В июне этого же года родился первый сын. Год был тяжелый в средней полосе. После майского дождя, что прошел в День Победы, следующий прошел лишь 18 июня. И корма, и посевы - все спалила засуха. Зима 47-го была голодная и суровая. Я оставила ребенка матери, скиталась по чужим углам с Димой далеко за Минском. От такой неустроенности нашей жизни в Минске я уехала домой и вернулась в школу.
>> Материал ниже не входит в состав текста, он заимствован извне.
/-! ## `corePend` -/

@[simp] theorem Dev.corePend_clk (c b : Nat) : (d.corePend c b).clk = d.clk := by
  unfold Dev.corePend; (try dsimp only); (repeat' split) <;> (first | rfl | simp)
@[simp] theorem Dev.corePend_mode (c b : Nat) : (d.corePend c b).mode = d.mode := by
  unfold Dev.corePend; (try dsimp only); (repeat' split) <;> (first | rfl | simp)
@[simp] theorem Dev.corePend_ent (c b : Nat) : (d.corePend c b).ent = d.ent := by
  unfold Dev.corePend; (try dsimp only); (repeat' split) <;> (first | rfl | simp)
@[simp] theorem Dev.corePend_br (c b : Nat) : (d.corePend c b).br = d.br := by
  unfold Dev.corePend; (try dsimp only); (repeat' split) <;> (first | rfl | simp)
@[simp] theorem Dev.corePend_retry (c b : Nat) : (d.corePend c b).retry = d.retry := by
  unfold Dev.corePend; (try dsimp only); (repeat' split) <;> (first | rfl | simp)
@[simp] theorem Dev.corePend_rail (c b : Nat) : (d.corePend c b).rail = d.rail := by
  unfold Dev.corePend; (try dsimp only); (repeat' split) <;> (first | rfl | simp)
@[simp] theorem Dev.corePend_ph (c b : Nat) : (d.corePend c b).ph = d.ph := by
  unfold Dev.corePend; (try dsimp only); (repeat' split) <;> (first | rfl | simp)
@[simp] theorem Dev.corePend_port (c b : Nat) : (d.corePend c b).port = d.port := by
  unfold Dev.corePend; (try dsimp only); (repeat' split) <;> (first | rfl | simp)
@[simp] theorem Dev.corePend_conv (c b : Nat) : (d.corePend c b).conv = d.conv := by
  unfold Dev.corePend; (try dsimp only); (repeat' split) <;> (first | rfl | simp)
@[simp] theorem Dev.corePend_scv (c b : Nat) : (d.corePend c b).scv = d.scv := by
  unfold Dev.corePend; (try dsimp only); (repeat' split) <;> (first | rfl | simp)
@[simp] theorem Dev.corePend_icv (c b : Nat) : (d.corePend c b).icv = d.icv := by
  unfold Dev.corePend; (try dsimp only); (repeat' split) <;> (first | rfl | simp)
@[simp] theorem Dev.corePend_sage (c b : Nat) : (d.corePend c b).sage = d.sage := by
  unfold Dev.corePend; (try dsimp only); (repeat' split) <;> (first | rfl | simp)
@[simp] theorem Dev.corePend_slot (c b : Nat) : (d.corePend c b).slot = d.slot := by
  unfold Dev.corePend; (try dsimp only); (repeat' split) <;> (first | rfl | simp)
@[simp] theorem Dev.corePend_ring (c b : Nat) : (d.corePend c b).ring = d.ring := by
  unfold Dev.corePend; (try dsimp only); (repeat' split) <;> (first | rfl | simp)
@[simp] theorem Dev.corePend_thr (c b : Nat) : (d.corePend c b).thr = d.thr := by
  unfold Dev.corePend; (try dsimp only); (repeat' split) <;> (first | rfl | simp)
@[simp] theorem Dev.corePend_rq (c b : Nat) : (d.corePend c b).rq = d.rq := by
  unfold Dev.corePend; (try dsimp only); (repeat' split) <;> (first | rfl | simp)
@[simp] theorem Dev.corePend_rqHi (c b : Nat) : (d.corePend c b).rqHi = d.rqHi := by
  unfold Dev.corePend; (try dsimp only); (repeat' split) <;> (first | rfl | simp)
@[simp] theorem Dev.corePend_rqHead (c b : Nat) : (d.corePend c b).rqHead = d.rqHead := by
  unfold Dev.corePend; (try dsimp only); (repeat' split) <;> (first | rfl | simp)
@[simp] theorem Dev.corePend_host (c b : Nat) : (d.corePend c b).host = d.host := by
  unfold Dev.corePend; (try dsimp only); (repeat' split) <;> (first | rfl | simp)
@[simp] theorem Dev.corePend_vc (c b : Nat) : (d.corePend c b).vc = d.vc := by
  unfold Dev.corePend; (try dsimp only); (repeat' split) <;> (first | rfl | simp)
@[simp] theorem Dev.corePend_stream (c b : Nat) : (d.corePend c b).stream = d.stream := by
  unfold Dev.corePend; (try dsimp only); (repeat' split) <;> (first | rfl | simp)
@[simp] theorem Dev.corePend_tw (c b : Nat) : (d.corePend c b).tw = d.tw := by
  unfold Dev.corePend; (try dsimp only); (repeat' split) <;> (first | rfl | simp)
@[simp] theorem Dev.corePend_bmc (c b : Nat) : (d.corePend c b).bmc = d.bmc := by
  unfold Dev.corePend; (try dsimp only); (repeat' split) <;> (first | rfl | simp)
@[simp] theorem Dev.corePend_core (c b : Nat) : (d.corePend c b).core = d.core := by
  unfold Dev.corePend; (try dsimp only); (repeat' split) <;> (first | rfl | simp)
@[simp] theorem Dev.corePend_mem (c b : Nat) : (d.corePend c b).mem = d.mem := by
  unfold Dev.corePend; (try dsimp only); (repeat' split) <;> (first | rfl | simp)
@[simp] theorem Dev.corePend_flt (c b : Nat) : (d.corePend c b).flt = d.flt := by
  unfold Dev.corePend; (try dsimp only); (repeat' split) <;> (first | rfl | simp)
@[simp] theorem Dev.corePend_keep (c b : Nat) : (d.corePend c b).keep = d.keep := by
  unfold Dev.corePend; (try dsimp only); (repeat' split) <;> (first | rfl | simp)
@[simp] theorem Dev.corePend_link (c b : Nat) : (d.corePend c b).link = d.link := by
  unfold Dev.corePend; (try dsimp only); (repeat' split) <;> (first | rfl | simp)
@[simp] theorem Dev.corePend_stg (c b : Nat) : (d.corePend c b).stg = d.stg := by
  unfold Dev.corePend; (try dsimp only); (repeat' split) <;> (first | rfl | simp)
@[simp] theorem Dev.E_corePend (c b : Nat) (i : Nat) : (d.corePend c b).E i = d.E i := by
  simp [Dev.E]
@[simp] theorem Dev.B_corePend (c b : Nat) (i : Nat) : (d.corePend c b).B i = d.B i := by
  simp [Dev.B]
@[simp] theorem Dev.RT_corePend (c b : Nat) (i : Nat) : (d.corePend c b).RT i = d.RT i := by
  simp [Dev.RT]
@[simp] theorem Dev.R_corePend (c b : Nat) (i : Nat) : (d.corePend c b).R i = d.R i := by
  simp [Dev.R]
@[simp] theorem Dev.P_corePend (c b : Nat) (i : Nat) : (d.corePend c b).P i = d.P i := by
  simp [Dev.P]
@[simp] theorem Dev.IP_corePend (c b : Nat) (i : Nat) : (d.corePend c b).IP i = d.IP i := by
  simp [Dev.IP]
@[simp] theorem Dev.C_corePend (c b : Nat) (i : Nat) : (d.corePend c b).C i = d.C i := by
  simp [Dev.C]
@[simp] theorem Dev.SQ_corePend (c b : Nat) (i : Nat) : (d.corePend c b).SQ i = d.SQ i := by
  simp [Dev.SQ]
@[simp] theorem Dev.IC_corePend (c b : Nat) (i : Nat) : (d.corePend c b).IC i = d.IC i := by
  simp [Dev.IC]
@[simp] theorem Dev.SG_corePend (c b : Nat) (i : Nat) : (d.corePend c b).SG i = d.SG i := by
  simp [Dev.SG]
@[simp] theorem Dev.SL_corePend (c b : Nat) (i : Nat) : (d.corePend c b).SL i = d.SL i := by
  simp [Dev.SL]
@[simp] theorem Dev.RG_corePend (c b : Nat) (i : Nat) : (d.corePend c b).RG i = d.RG i := by
  simp [Dev.RG]
@[simp] theorem Dev.T_corePend (c b : Nat) (i : Nat) : (d.corePend c b).T i = d.T i := by
  simp [Dev.T]
@[simp] theorem Dev.Q_corePend (c b : Nat) (i : Nat) : (d.corePend c b).Q i = d.Q i := by
  simp [Dev.Q]
@[simp] theorem Dev.V_corePend (c b : Nat) (i : Nat) : (d.corePend c b).V i = d.V i := by
  simp [Dev.V]
@[simp] theorem Dev.W_corePend (c b : Nat) (i : Nat) : (d.corePend c b).W i = d.W i := by
  simp [Dev.W]
@[simp] theorem Dev.K_corePend (c b : Nat) (i : Nat) : (d.corePend c b).K i = d.K i := by
  simp [Dev.K]
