-- ==== Sys2Proof/Tests/Slice0.lean ====
section
/-! SUPPORT. For every clause of the statements, a state and operands that meet its premises together; worked examples of the spec; and
an ill-formed command for each check of WellFormed. -/

namespace Sys2Proof.Tests

open Sys2Proof.Machine

set_option Elab.async false
set_option linter.unusedVariables false

/-! ## Small states -/

/-- The block with the hub powered, at tick 1,000,000, some fields written. -/
def devOf (rs : List (Fld × Nat)) : Dev := rs.foldl (fun d x => d.wr x.1 x.2) { clk := { hub := true, now := 1280000 } }
def pay (l : List Nat) : List Byte := (List.range 48).map fun k => BitVec.ofNat 8 (l.getD k 0)

def cfgDev : Dev := devOf [(MODE_STATUS.MODE, 2)]

def coreDev (code data : List Nat) : Dev := let d := (devOf [(CORE_STATUS.STATE 3, Ks.running), (CORE_CFG.ENTRY 3, 0), (CORE_EXC_VEC.VEC 3, 0x200)]).onK 3 fun x => { x with fb := 0x00020000, slots := List.replicate 16 none }
  let d := (d.writeBank 6 0 0x13 (code.map (BitVec.ofNat 8)) 2).1; (d.writeBank 7 0 0x13 (data.map (BitVec.ofNat 8)) 2).1

def noSpec : Spec := ⟨0, 0, 0⟩

def valOf {α : Type} (x : Except Stop (α × Dev)) (a : α) : α := match x with | .ok y => y.1 | .error _ => a

def stOf {α : Type} (x : Except Stop (α × Dev)) (d : Dev) : Dev := match x with | .ok y => y.2 | .error _ => d

def insnOf (d : Dev) (c : Nat) : Insn := valOf (fetchInsn c (d.K c).pc d) ⟨0, [], 0⟩

def noRow : RegRow := ⟨0, 0, 0, 0, 0, 0, 0, 0, .any⟩

def LR (l : List (Fld × Nat)) : Dev := { devOf l with bmc := { page := 3 } }

def LE (l : List (Fld × Nat)) : Dev := { devOf l with bmc := { page := 69 } }

def LRV (l : List (Fld × Nat)) : Dev := { (devOf l).setWord 0x10C400 0x83 with bmc := { page := 3 }, ph := [(0, { rail := some 3 })] }

/-! ## Ill-formed commands -/

theorem test_wf_desc : (Instr.nop ⟨.host 2, false, false, 7, 0, 0, false, []⟩).wf = false := by decide +kernel

theorem test_wf_req : (Instr.modeRequestRun (.desc ⟨.host 2, false, false, 7, 0, 0, false, [1]⟩)).wf = false ∧
    (Instr.modeRequestRun (.reg 0)).wf = true := by decide +kernel

theorem test_wf_codeword : (Instr.codewordReceive 3 { data := List.replicate 641 1 }).wf = false ∧
    (Instr.codewordReceive 3 { data := [1] }).wf = true := by decide +kernel

theorem test_wf_flit : (Instr.peerCtrl [1]).wf = false ∧ (Instr.peerTrain []).wf = false := by decide +kernel

theorem test_wf_read : (Instr.registerReadClear 0 { off := 0xFFE }).wf = false ∧
    (Instr.registerReadClear 0 { off := 0xFFC, enable := [true, true, true, true, true] }).wf = false ∧
    (Instr.registerReadClear 0 { off := 0xFFC }).wf = true := by decide +kernel

theorem test_wf_write : (Instr.registerWrite 0 0xFFE [1, 2, 3, 4] []).wf = false ∧
    (Instr.registerWrite 0 0xFFC [1, 2] [true, true, true]).wf = false ∧
    (Instr.registerWrite 0 0xFFC [1, 2, 3, 4] [true]).wf = true := by decide +kernel

/-! ## Worked examples of the spec -/

/-- The check values of 06_load_intent.md R150 and 08_battery_estimation.md. -/
theorem test_crc_check : crc8 0 ([0x31, 0x32, 0x33, 0x34, 0x35, 0x36, 0x37, 0x38, 0x39] : List Byte) = 0xF4 ∧
    crc32 ([0x31, 0x32, 0x33, 0x34, 0x35, 0x36, 0x37, 0x38, 0x39] : List Byte) = 0xCBF43926 := by decide +kernel

/-- PAGE write and READ_VOUT of rail 3 with PEC (14_two_wire.md, worked example). -/
theorem test_read_vout : crc8 0 ([0xB0, 0x00, 0x03] : List Byte) = 0xE3 ∧ linear16 24000 32000 13 = 0x1800 ∧
    ((LR [(RAIL_VMEAS.VMEAS 3, 24000), (TW_PMB.PMB_ADDR 0, 0x58)]).pmbReply [0x8B] 2 0x1800 3).bmc.resp = [0x00, 0x18, 0xB3] := by
  decide +kernel

/-- The granule under test (16_memory_protection.md, worked example). -/
theorem test_tartan_example : rowChecks 0xF0DEBC9A78563412 = 0x22 ∧ colChecks 0xF0DEBC9A78563412 = 0 ∧
    syndromes (1#80 <<< 43) = (0x20, 0x08) ∧ decodeSyn (0x20, 0x08) = .data 43 ∧
    syndromes ((1#80 <<< 43) ||| (1#80 <<< 46) ||| (1#80 <<< 19)) = (0x04, 0x40) ∧ decodeSyn (0x04, 0x40) = .data 22 ∧
    syndromes ((1#80 <<< 43) ||| (1#80 <<< 46)) = (0x00, 0x48) ∧ decodeSyn (0x00, 0x48) = .bad := by decide +kernel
Дима часто наезжал к нам и подолгу жил в деревне. Его тянуло ржаное поле, днями пропадал на полевых станах, у механизаторов, на молотьбе на токах. Всюду его интересовали люди, хлеборобы, он старался понять их жизнь и поступки после стольких бед и потрясений. Наблюдения осмыслялись поэтом и легли в стихи: "Кузница", "Звеньевая", "Рожь", "Хлебороб", "Молотьба" и другие.

 

В редакции районной газеты Дима познакомился с моим бывшим учителем по педучилищу Алексеем Ивановичем Семовым. Сразу нашлась общая тема для разговора - стихи моего земляка Николая Асеева. Семов был рад новому человеку, да еще близкому к литературе, поэтому разговоры их, начатые в редакции, часто заканчивались далеко за пределами города, на подходе к Нижним Деревенькам.

Некоторых льговских знакомых Дима воспринимал юмористически. У него даже была задумка написать поэмку в таком же духе о них. Отодвигал ее на свободное время, а потом, захваченный более серьезными мыслями, забыл о ней.

 

Когда они заговорили об Асееве, я стыдливо молчала, потому что совсем не знала этого поэта. Смущенно призналась Диме.

- Не беда, - сказал он, - Знания - дело наживное. Недостатка в книгах тогда не было. Он купил недавно вышедший сборник стихов Н. Асеева и сказал:

- Вот теперь мы семейно почитаем твоего земляка. А почитать тут есть что, особенно о твоей родине.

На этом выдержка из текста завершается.